You are confused about several things here, but one easy way of writing the function is:
int * fun()
{
int * ptr = (int*)malloc(sizeof(int));
* ptr = 115;
return ptr;
}
You are now responsible for freeing the memory, so in main():
int * ip = fun();
printf( "%d", * ip );
free( ip );
The alternative is to pass the address of apointer (a pointer to a pointer) to the function:
void fun( int ** pp )
{
* pp = (int*)malloc(sizeof(int));
** pp = 115;
}
then your code in main() looks like:
int * ip;
fun( & ip );
printf( "%d", * ip );
free( ip );
I think you can see that the first function is simpler to use.
You need to pass the address of the pointer in main if you want to change it:
fun(&ptr);
(and change fun appropriately, of course)
At the moment, it's changing the local variable ptr inside the function, and of course that change doesn't magically appear anywhere else.
You're passing the ptr by value to fun. fun will recieve a copy of ptr which will be modified. You need to pass ptr as int**.
void fun(int** ptr)
{
*ptr = (int*)malloc(sizeof(int));
**ptr = 115;
}
and call it with:
fun(&ptr);
(I also removed the return value from fun since it wasn't used)
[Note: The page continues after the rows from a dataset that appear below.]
/-- Memory instructions with a 6-bit base offset (10 R214). -/
def mem (d : Use) (ms : List Nat) : Shape :=
  { fb := true, d := d, a := .x, low := .imm6, ms := ms, imm := fun _ => true, h := true }

/-- LDX and STX (10 R220, R221); R214 gives them a B operand of any kind but a literal. -/
def remote (ms : List Nat) : Shape :=
  { fb := true, d := .x, a := .x, b := .x, ms := ms, bks := [0, 1, 2], imm := fun _ => true, h := true }

/-- BAR and BARW (10 R230, R231). -/
def barrier : Shape :=
  { fb := true, fx := true, d := .x, a := .x, b := .x, bks := [0, 1, 2, 3], imm := fun _ => true, h := true }

/-- R224, R228: a local atomic has E zero and no offset; a remote one holds its mode in IMM20. -/
def atomicOk (f : Fields) : Bool :=
  if f.m.getLsbD 3 then f.bk == 0 && f.imm20.toNat ≤ 5 else f.e == 0 && (f.bk != 0 || f.imm20 == 0)

/-- The atomics (10 R224). -/
def atomic (c : Use) (ms : List Nat) (xsel : Nat := 0) (supported : Fields → Bool := fun _ => true) : Shape :=
  { fx := true, d := .x, a := .x, b := .x, c := c, e := .x, ms := ms, xsel := xsel, bks := [0, 1, 2, 3],
    imm := fun _ => true, h := true, ok := atomicOk, supported := supported }

/-- R224: AVCAS and APCAS have no 32-bit form. -/
def wide (f : Fields) : Bool := f.m.toNat % 4 == 3

/-- Instructions with forms B and E and a modifier only. -/
def only (ms : List Nat := [0]) : Shape := { fb := true, ms := ms }

/-- SLEEP and UNWATCH (10 R235, R236). -/
def mask (d : Use) : Shape :=
  { fb := true, fx := true, d := d, b := .x, low := .imm10, bks := [0, 1, 2, 3] }

/-- PUTN (10 R238). -/
def putn : Shape :=
  { d := .x, a := .x, b := .x, c := .x, ms := [0, 1, 2, 3, 4, 5, 6, 7], bks := [0, 1, 2],
    ok := fun f => !f.m.getLsbD 2 || (f.a.toNat < 32 && f.c.toNat < 32) }

/-- FEMPTY and FFULL (10 R239). -/
def presence : Shape :=
  { fb := true, d := .x, ms := [0, 1], ok := fun f => f.m == 0 || f.d.toNat < 32 }

/-- R254, R256, R258: the combinations of the matrix unit. -/
def mmaOk (f : Fields) : Bool :=
  let acc := f.fmt.toNat; let a := f.e.toNat; let b := f.c.toNat
  ((acc == 2 && ((a == 3 && b == 3) || (a == 4 && b == 4) || ([5, 6].contains a && [5, 6].contains b) ||
      ([3, 4, 5].contains a && b == 13))) ||
    (acc == 9 && [11, 12].contains a && [11, 12].contains b)) &&
  (!f.m.getLsbD 1 || (acc == 2 && [3, 4, 5, 6].contains a && [3, 4, 5, 6].contains b && !f.m.getLsbD 0))

/-- GANG and MMA (11 R245). -/
def product (gang : Bool) : Shape :=
  { fx := gang, d := .x, a := .z, b := if gang then .x else .no, c := .le 13, e := .le 13,
    ms := if gang then [0, 1, 2, 3] else [0, 2], bks := if gang then [0, 1, 2, 3] else [0],
    fmt := .any, rnd := true, supported := mmaOk }

/-- Extended-only instructions of 11 and 13. -/
def extOnly (d a b : Use) (ms : List Nat := [0]) (xsel : Nat := 0) (bks : List Nat := [0]) : Shape :=
  { fx := bks.contains 3, d := d, a := a, b := b, ms := ms, xsel := xsel, bks := bks }

/-- ESET (11 R245): index in C for the two engines, tile in D for `.z`. -/
def eset : Shape :=
  { fx := true, d := .z, b := .x, c := .le 15, ms := [0, 1, 2], bks := [0, 1, 2, 3],
    ok := fun f => if f.m == 2 then f.c == 0 else f.d == 0 }

/-- EGET (11 R245). -/
def eget : Shape :=
  { d := .x, a := .z, c := .le 16, ms := [0, 1, 2, 4, 5],
    ok := fun f => if f.m == 2 then f.c == 0 else f.a == 0 && (f.m.getLsbD 2 || f.c.toNat < 16) }

/-- MST (11 R245, R260). -/
def mst : Shape :=
  { d := .x, a := .z, fmt := .any, rnd := true, supported := fun f => [2, 3, 4, 5, 6, 9].contains f.fmt.toNat }

/-- CPYR (11 R245): FMT and a v register go with M = 1. -/
def cpyr : Shape :=
  { d := .x, a := .x, ms := [0, 1], imm := fun _ => true, fmt := .any,
    ok := fun f => if f.m == 1 then f.d.toNat < 32 else f.fmt == 0 }

/-- LOOP (12 R266): the offset is positive. -/
def loopStart : Shape := { a := .x, imm := fun i => 0 < i && i < 2 ^ 19 }

/-- LBRK (12 R266). -/
def lbrk : Shape := { a := .x, ms := [0, 1, 2], xsel := 2, ok := fun f => f.m != 0 || (f.a == 0 && f.ta == 0) }

/-- QPUSH (12 R272). -/
def qpush : Shape := { d := .q, a := .x, fmt := .any, supported := fun f => !([0, 7, 13].contains f.fmt.toNat) }

/-- MSG (13 R297): a mailbox takes the modes of R221 for a write, the tag form `.plain`. -/
def msg : Shape := { a := .x, b := .x, c := .x, ms := [0, 3, 4, 5, 8] }

/-- The read-only special registers (13 R305). -/
def readOnlySr : List Nat := [7, 8, 12, 20, 21, 22, 23]

/-- SRD and SWR (13 R305). -/
def srd : Shape := { d := .x, c := .le 23 }
def swr : Shape :=
  { fx := true, b := .x, c := .le 23, xsel := 1, bks := [0, 1, 2, 3], ok := fun f => !readOnlySr.contains f.c.toNat }

/-- TRAP (13 R287): BK = 0b01. -/
def trap : Shape := { bks := [1] }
The variable int* ptr is passed by value to the function fun. So the value assigned to ptr inside the function using ptr = (int*)malloc(sizeof(int)); will not be reflected outside the function. So when you do a = *ptr; in main() you are trying to use an un-initialized pointer. If you want to to reflect the changes done to ptr outside the function then you need to change the signature of fun to fun(int** ptr) and do *ptr = (int*)malloc(sizeof(int));
Remember that if you want a function to modify the value of an argument, you must pass a pointer to that argument. This applies to pointer values; if you want a function to modify a pointer value (not what the pointer points to), you must pass a pointer to that pointer:
void fun (int **ptr)
{
/**
* Do not cast the result of malloc() unless you are
* working with a *very* old compiler (pre-C89).
* Doing so will supress a valuable warning if you
* forget to include stdlib.h or otherwise don't have
* a prototype for malloc in scope.
*
* Also, use the sizeof operator on the item you're
* allocating, rather than a type expression; if you
* change the base type of ptr (say from int to long),
* then you don't have to change all the corresponding
* malloc() calls as well.
*
* type of ptr = int **
* type of *ptr = int *
* type of **ptr = int
*/
*ptr = malloc(sizeof **ptr);
*ptr = 115;
}
int main(void)
{
int *p;
fun(&p);
printf("Integer value stored at %p is %d\n", (void *) p, *p);
return 0;
}
BTW, you have a type mismatch in your example; your initial declaration of fun returns an int *, but the definition returns void.